Task to carry out: Nothing less than an exact copy of all the records is required.

Records for this task:

-- ==== Sys2Proof/Laws/KeptRings.lean ====
section
/-! SUPPORT. What the operations and commands of Machine/Rings.lean keep (Safety.Kept). -/
namespace Sys2Proof.Laws
open Sys2Proof.Machine Sys2Proof.Safety

theorem execDoorbellPoll_kept (s : State) {t : State} (e : execDoorbellPoll s = .next t) : Kept s t := by
  unfold execDoorbellPoll at e
  injection e with e; subst e
  repeat' first
    | with_reducible exact Kept.refl _
    | with_reducible apply issuePoll_kept
    | (with_reducible refine Kept.ite (fun _ => ?_) (fun _ => ?_))

theorem quarantine_kept {z : State} (s : State) (r cause a b : Nat) (hz : Kept z s) : Kept z (quarantine s r cause a b) := by
  unfold quarantine
  try dsimp only
  repeat' first
    | with_reducible assumption
    | with_reducible exact Kept.refl _
    | with_reducible apply eventLimited_kept
    | with_reducible apply setRing_kept
    | with_reducible apply postCpl_kept
    | with_reducible apply endOutst_kept
    | (with_reducible refine Kept.foldl (fun _ _ => ?_) ?_ _)
    | (with_reducible refine Kept.ite (fun _ => ?_) (fun _ => ?_))

theorem judgeCq_kept {z : State} (s : State) (r w : Nat) (hz : Kept z s) : Kept z (judgeCq s r w) := by
  unfold judgeCq
  try dsimp only
  repeat' first
    | with_reducible assumption
    | with_reducible apply quarantine_kept
    | with_reducible apply setRing_kept
    | with_reducible apply drainRing_kept
    | (with_reducible refine Kept.ite (fun _ => ?_) (fun _ => ?_))
    | split

theorem flushOverrun_kept {z : State} (s : State) (r : Nat) (hz : Kept z s) : Kept z (flushOverrun s r) := by
  unfold flushOverrun
  try dsimp only
  repeat' first
    | with_reducible assumption
    | with_reducible apply setRing_kept
    | with_reducible apply putRecord_kept
    | (with_reducible refine Kept.ite (fun _ => ?_) (fun _ => ?_))

theorem judgeRing_kept {z : State} (page : List Byte) (s : State) (r : Nat) (hz : Kept z s) : Kept z (judgeRing page s r) := by
  unfold judgeRing
  try dsimp only
  repeat' first
    | with_reducible assumption
    | with_reducible apply setRing_kept
    | with_reducible apply quarantine_kept
    | with_reducible apply flushOverrun_kept
    | with_reducible apply judgeCq_kept
    | (with_reducible refine Kept.ite (fun _ => ?_) (fun _ => ?_))
    | split

theorem readSlotsOf_kept {z : State} (r : Nat) : ∀ (fuel : Nat) {s : State}, Kept z s → Kept z (readSlotsOf r fuel s)
  | 0, _, hz => hz
  | fuel + 1, s, hz => by
    unfold readSlotsOf
    try dsimp only
    repeat' first
      | with_reducible apply readSlotsOf_kept
      | with_reducible apply setRing_kept
      | (with_reducible refine Kept.put ?_ ?_ ?_ ?_ ?_ ?_ ?_ ?_ ?_ ?_ ?_; with_reducible assumption)
      | with_reducible exact id
      | solve | (with_reducible apply HostOk.keep <;> simp +contextual)

theorem serveRing_kept {z : State} (page : List Byte) (s : State) (r : Nat) (hz : Kept z s) : Kept z (serveRing page s r) := by
  unfold serveRing
  try dsimp only
  repeat' first
    | with_reducible assumption
    | with_reducible apply readSlotsOf_kept
    | (with_reducible refine Kept.ite (fun _ => ?_) (fun _ => ?_))
    | split

theorem serveSolve_kept {z : State} (page : List Byte) (s : State) (hz : Kept z s) : Kept z (serveSolve page s) := by
  unfold serveSolve
  try dsimp only
  repeat' first
    | with_reducible assumption
    | with_reducible apply readSlotsOf_kept
    | (with_reducible refine Kept.ite (fun _ => ?_) (fun _ => ?_))
    | split
    | (with_reducible refine Kept.put ?_ ?_ ?_ ?_ ?_ ?_ ?_ ?_ ?_ ?_ ?_; with_reducible assumption)
    | with_reducible exact id
    | solve | (with_reducible apply ShankOk.keep <;> simp +contextual)

theorem execDoorbellReadComplete_kept (words : List Byte) (s : State) {t : State} (e : execDoorbellReadComplete words s = .next t) : Kept s t := by
  unfold execDoorbellReadComplete at e
  injection e with e; subst e
  try dsimp only
  repeat' first
    | with_reducible exact Kept.refl _
    | with_reducible apply judgeRing_kept
    | with_reducible apply serveSolve_kept
    | with_reducible apply serveRing_kept
    | with_reducible apply issuePoll_kept
    | (with_reducible refine Kept.foldl (fun _ _ => ?_) ?_ _)
    | (with_reducible refine Kept.ite (fun _ => ?_) (fun _ => ?_))
    | (with_reducible refine Kept.put ?_ ?_ ?_ ?_ ?_ ?_ ?_ ?_ ?_ ?_ ?_
       first
         | with_reducible exact Kept.refl _
         | with_reducible apply serveSolve_kept
       )
    | with_reducible exact id
    | solve | (with_reducible apply HostOk.keep <;> simp +contextual)

theorem unreadable_kept {z : State} (s : State) (r slot : Nat) (hz : Kept z s) : Kept z (unreadable s r slot) := by
  unfold unreadable
  try dsimp only
  repeat' first
    | with_reducible assumption
    | with_reducible apply setRing_kept
    | with_reducible apply postCpl_kept

theorem restOfBatch_kept {z : State} (s : State) (b : Batch) (i status sub : Nat) (hz : Kept z s) : Kept z (restOfBatch s b i status sub) := by
  unfold restOfBatch
  repeat' first
    | with_reducible assumption
    | with_reducible exact Kept.refl _
    | with_reducible apply hostWrite_kept
    | (with_reducible refine Kept.foldl (fun _ _ => ?_) ?_ _)

theorem abandon_kept {z : State} (s : State) (r slot : Nat) (write : Bool) (hz : Kept z s) : Kept z (abandon s r slot write) := by
  unfold abandon
  try dsimp only
  repeat' first
    | with_reducible assumption
    | with_reducible apply hostPut_kept
    | with_reducible apply restOfBatch_kept
    | with_reducible apply setJob_kept
    | (with_reducible refine Kept.ite (fun _ => ?_) (fun _ => ?_))
    | split
    | (with_reducible refine Kept.put ?_ ?_ ?_ ?_ ?_ ?_ ?_ ?_ ?_ ?_ ?_
       first
         | with_reducible assumption
         | with_reducible apply hostPut_kept
         | with_reducible apply restOfBatch_kept
       )
    | with_reducible exact id
    | solve | (with_reducible apply SvcOk.keep <;> simp +contextual)
    | solve | (with_reducible apply ShankOk.keep <;> simp +contextual)

theorem dataFault_kept {z : State} (s : State) (r slot sub : Nat) (desc : List Byte) (hz : Kept z s) : Kept z (dataFault s r slot sub desc) := by
  unfold dataFault
  try dsimp only
  repeat' first
    | with_reducible assumption
    | with_reducible apply setRing_kept
    | with_reducible apply failRequest_kept
    | with_reducible apply complete_kept
    | with_reducible apply abandon_kept
    | (with_reducible refine Kept.ite (fun _ => ?_) (fun _ => ?_))
    | split

theorem execHostDmaFault_kept (kind ring index addr : Nat) (desc : List Byte) (s : State) {t : State} (e : execHostDmaFault kind ring index addr desc s = .next t) : Kept s t := by
  unfold execHostDmaFault at e
  injection e with e; subst e
  try dsimp only
  repeat' first
    | with_reducible exact Kept.refl _
    | with_reducible apply eventLimited_kept
    | with_reducible apply unreadable_kept
    | with_reducible apply dataFault_kept
    | with_reducible apply quarantine_kept
    | (with_reducible refine Kept.ite (fun _ => ?_) (fun _ => ?_))
    | split
    | (with_reducible refine Kept.put ?_ ?_ ?_ ?_ ?_ ?_ ?_ ?_ ?_ ?_ ?_; with_reducible exact Kept.refl _)
    | with_reducible exact id
    | solve | (with_reducible apply HostOk.keep <;> simp +contextual)

end Sys2Proof.Laws
end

Finished exercise:
-- ==== Sys2Proof/Laws/KeptRings.lean ====
section
/-! SUPPORT. What the operations and commands of Machine/Rings.lean keep (Safety.Kept). -/
namespace Sys2Proof.Laws
open Sys2Proof.Machine Sys2Proof.Safety

theorem execDoorbellPoll_kept (s : State) {t : State} (e : execDoorbellPoll s = .next t) : Kept s t := by
  unfold execDoorbellPoll at e
  injection e with e; subst e
  repeat' first
    | with_reducible exact Kept.refl _
    | with_reducible apply issuePoll_kept
    | (with_reducible refine Kept.ite (fun _ => ?_) (fun _ => ?_))

theorem quarantine_kept {z : State} (s : State) (r cause a b : Nat) (hz : Kept z s) : Kept z (quarantine s r cause a b) := by
  unfold quarantine
  try dsimp only
  repeat' first
    | with_reducible assumption
    | with_reducible exact Kept.refl _
    | with_reducible apply eventLimited_kept
    | with_reducible apply setRing_kept
    | with_reducible apply postCpl_kept
    | with_reducible apply endOutst_kept
    | (with_reducible refine Kept.foldl (fun _ _ => ?_) ?_ _)
    | (with_reducible refine Kept.ite (fun _ => ?_) (fun _ => ?_))

theorem judgeCq_kept {z : State} (s : State) (r w : Nat) (hz : Kept z s) : Kept z (judgeCq s r w) := by
  unfold judgeCq
  try dsimp only
  repeat' first
    | with_reducible assumption
    | with_reducible apply quarantine_kept
    | with_reducible apply setRing_kept
    | with_reducible apply drainRing_kept
    | (with_reducible refine Kept.ite (fun _ => ?_) (fun _ => ?_))
    | split

theorem flushOverrun_kept {z : State} (s : State) (r : Nat) (hz : Kept z s) : Kept z (flushOverrun s r) := by
  unfold flushOverrun
  try dsimp only
  repeat' first
    | with_reducible assumption
    | with_reducible apply setRing_kept
    | with_reducible apply putRecord_kept
    | (with_reducible refine Kept.ite (fun _ => ?_) (fun _ => ?_))

theorem judgeRing_kept {z : State} (page : List Byte) (s : State) (r : Nat) (hz : Kept z s) : Kept z (judgeRing page s r) := by
  unfold judgeRing
  try dsimp only
  repeat' first
    | with_reducible assumption
    | with_reducible apply setRing_kept
    | with_reducible apply quarantine_kept
    | with_reducible apply flushOverrun_kept
    | with_reducible apply judgeCq_kept
    | (with_reducible refine Kept.ite (fun _ => ?_) (fun _ => ?_))
    | split

theorem readSlotsOf_kept {z : State} (r : Nat) : ∀ (fuel : Nat) {s : State}, Kept z s → Kept z (readSlotsOf r fuel s)
  | 0, _, hz => hz
  | fuel + 1, s, hz => by
    unfold readSlotsOf
    try dsimp only
    repeat' first
      | with_reducible apply readSlotsOf_kept
      | with_reducible apply setRing_kept
      | (with_reducible refine Kept.put ?_ ?_ ?_ ?_ ?_ ?_ ?_ ?_ ?_ ?_ ?_; with_reducible assumption)
      | with_reducible exact id
      | solve | (with_reducible apply HostOk.keep <;> simp +contextual)

theorem serveRing_kept {z : State} (page : List Byte) (s : State) (r : Nat) (hz : Kept z s) : Kept z (serveRing page s r) := by
  unfold serveRing
  try dsimp only
  repeat' first
    | with_reducible assumption
    | with_reducible apply readSlotsOf_kept
    | (with_reducible refine Kept.ite (fun _ => ?_) (fun _ => ?_))
    | split

theorem serveSolve_kept {z : State} (page : List Byte) (s : State) (hz : Kept z s) : Kept z (serveSolve page s) := by
  unfold serveSolve
  try dsimp only
  repeat' first
    | with_reducible assumption
    | with_reducible apply readSlotsOf_kept
    | (with_reducible refine Kept.ite (fun _ => ?_) (fun _ => ?_))
    | split
    | (with_reducible refine Kept.put ?_ ?_ ?_ ?_ ?_ ?_ ?_ ?_ ?_ ?_ ?_; with_reducible assumption)
    | with_reducible exact id
    | solve | (with_reducible apply ShankOk.keep <;> simp +contextual)

theorem execDoorbellReadComplete_kept (words : List Byte) (s : State) {t : State} (e : execDoorbellReadComplete words s = .next t) : Kept s t := by
  unfold execDoorbellReadComplete at e
  injection e with e; subst e
  try dsimp only
  repeat' first
    | with_reducible exact Kept.refl _
    | with_reducible apply judgeRing_kept
    | with_reducible apply serveSolve_kept
    | with_reducible apply serveRing_kept
    | with_reducible apply issuePoll_kept
    | (with_reducible refine Kept.foldl (fun _ _ => ?_) ?_ _)
    | (with_reducible refine Kept.ite (fun _ => ?_) (fun _ => ?_))
    | (with_reducible refine Kept.put ?_ ?_ ?_ ?_ ?_ ?_ ?_ ?_ ?_ ?_ ?_
       first
         | with_reducible exact Kept.refl _
         | with_reducible apply serveSolve_kept
       )
    | with_reducible exact id
    | solve | (with_reducible apply HostOk.keep <;> simp +contextual)

theorem unreadable_kept {z : State} (s : State) (r slot : Nat) (hz : Kept z s) : Kept z (unreadable s r slot) := by
  unfold unreadable
  try dsimp only
  repeat' first
    | with_reducible assumption
    | with_reducible apply setRing_kept
    | with_reducible apply postCpl_kept

theorem restOfBatch_kept {z : State} (s : State) (b : Batch) (i status sub : Nat) (hz : Kept z s) : Kept z (restOfBatch s b i status sub) := by
  unfold restOfBatch
  repeat' first
    | with_reducible assumption
    | with_reducible exact Kept.refl _
    | with_reducible apply hostWrite_kept
    | (with_reducible refine Kept.foldl (fun _ _ => ?_) ?_ _)

theorem abandon_kept {z : State} (s : State) (r slot : Nat) (write : Bool) (hz : Kept z s) : Kept z (abandon s r slot write) := by
  unfold abandon
  try dsimp only
  repeat' first
    | with_reducible assumption
    | with_reducible apply hostPut_kept
    | with_reducible apply restOfBatch_kept
    | with_reducible apply setJob_kept
    | (with_reducible refine Kept.ite (fun _ => ?_) (fun _ => ?_))
    | split
    | (with_reducible refine Kept.put ?_ ?_ ?_ ?_ ?_ ?_ ?_ ?_ ?_ ?_ ?_
       first
         | with_reducible assumption
         | with_reducible apply hostPut_kept
         | with_reducible apply restOfBatch_kept
       )
    | with_reducible exact id
    | solve | (with_reducible apply SvcOk.keep <;> simp +contextual)
    | solve | (with_reducible apply ShankOk.keep <;> simp +contextual)

theorem dataFault_kept {z : State} (s : State) (r slot sub : Nat) (desc : List Byte) (hz : Kept z s) : Kept z (dataFault s r slot sub desc) := by
  unfold dataFault
  try dsimp only
  repeat' first
    | with_reducible assumption
    | with_reducible apply setRing_kept
    | with_reducible apply failRequest_kept
    | with_reducible apply complete_kept
    | with_reducible apply abandon_kept
    | (with_reducible refine Kept.ite (fun _ => ?_) (fun _ => ?_))
    | split

theorem execHostDmaFault_kept (kind ring index addr : Nat) (desc : List Byte) (s : State) {t : State} (e : execHostDmaFault kind ring index addr desc s = .next t) : Kept s t := by
  unfold execHostDmaFault at e
  injection e with e; subst e
  try dsimp only
  repeat' first
    | with_reducible exact Kept.refl _
    | with_reducible apply eventLimited_kept
    | with_reducible apply unreadable_kept
    | with_reducible apply dataFault_kept
    | with_reducible apply quarantine_kept
    | (with_reducible refine Kept.ite (fun _ => ?_) (fun _ => ?_))
    | split
    | (with_reducible refine Kept.put ?_ ?_ ?_ ?_ ?_ ?_ ?_ ?_ ?_ ?_ ?_; with_reducible exact Kept.refl _)
    | with_reducible exact id
    | solve | (with_reducible apply HostOk.keep <;> simp +contextual)

end Sys2Proof.Laws
end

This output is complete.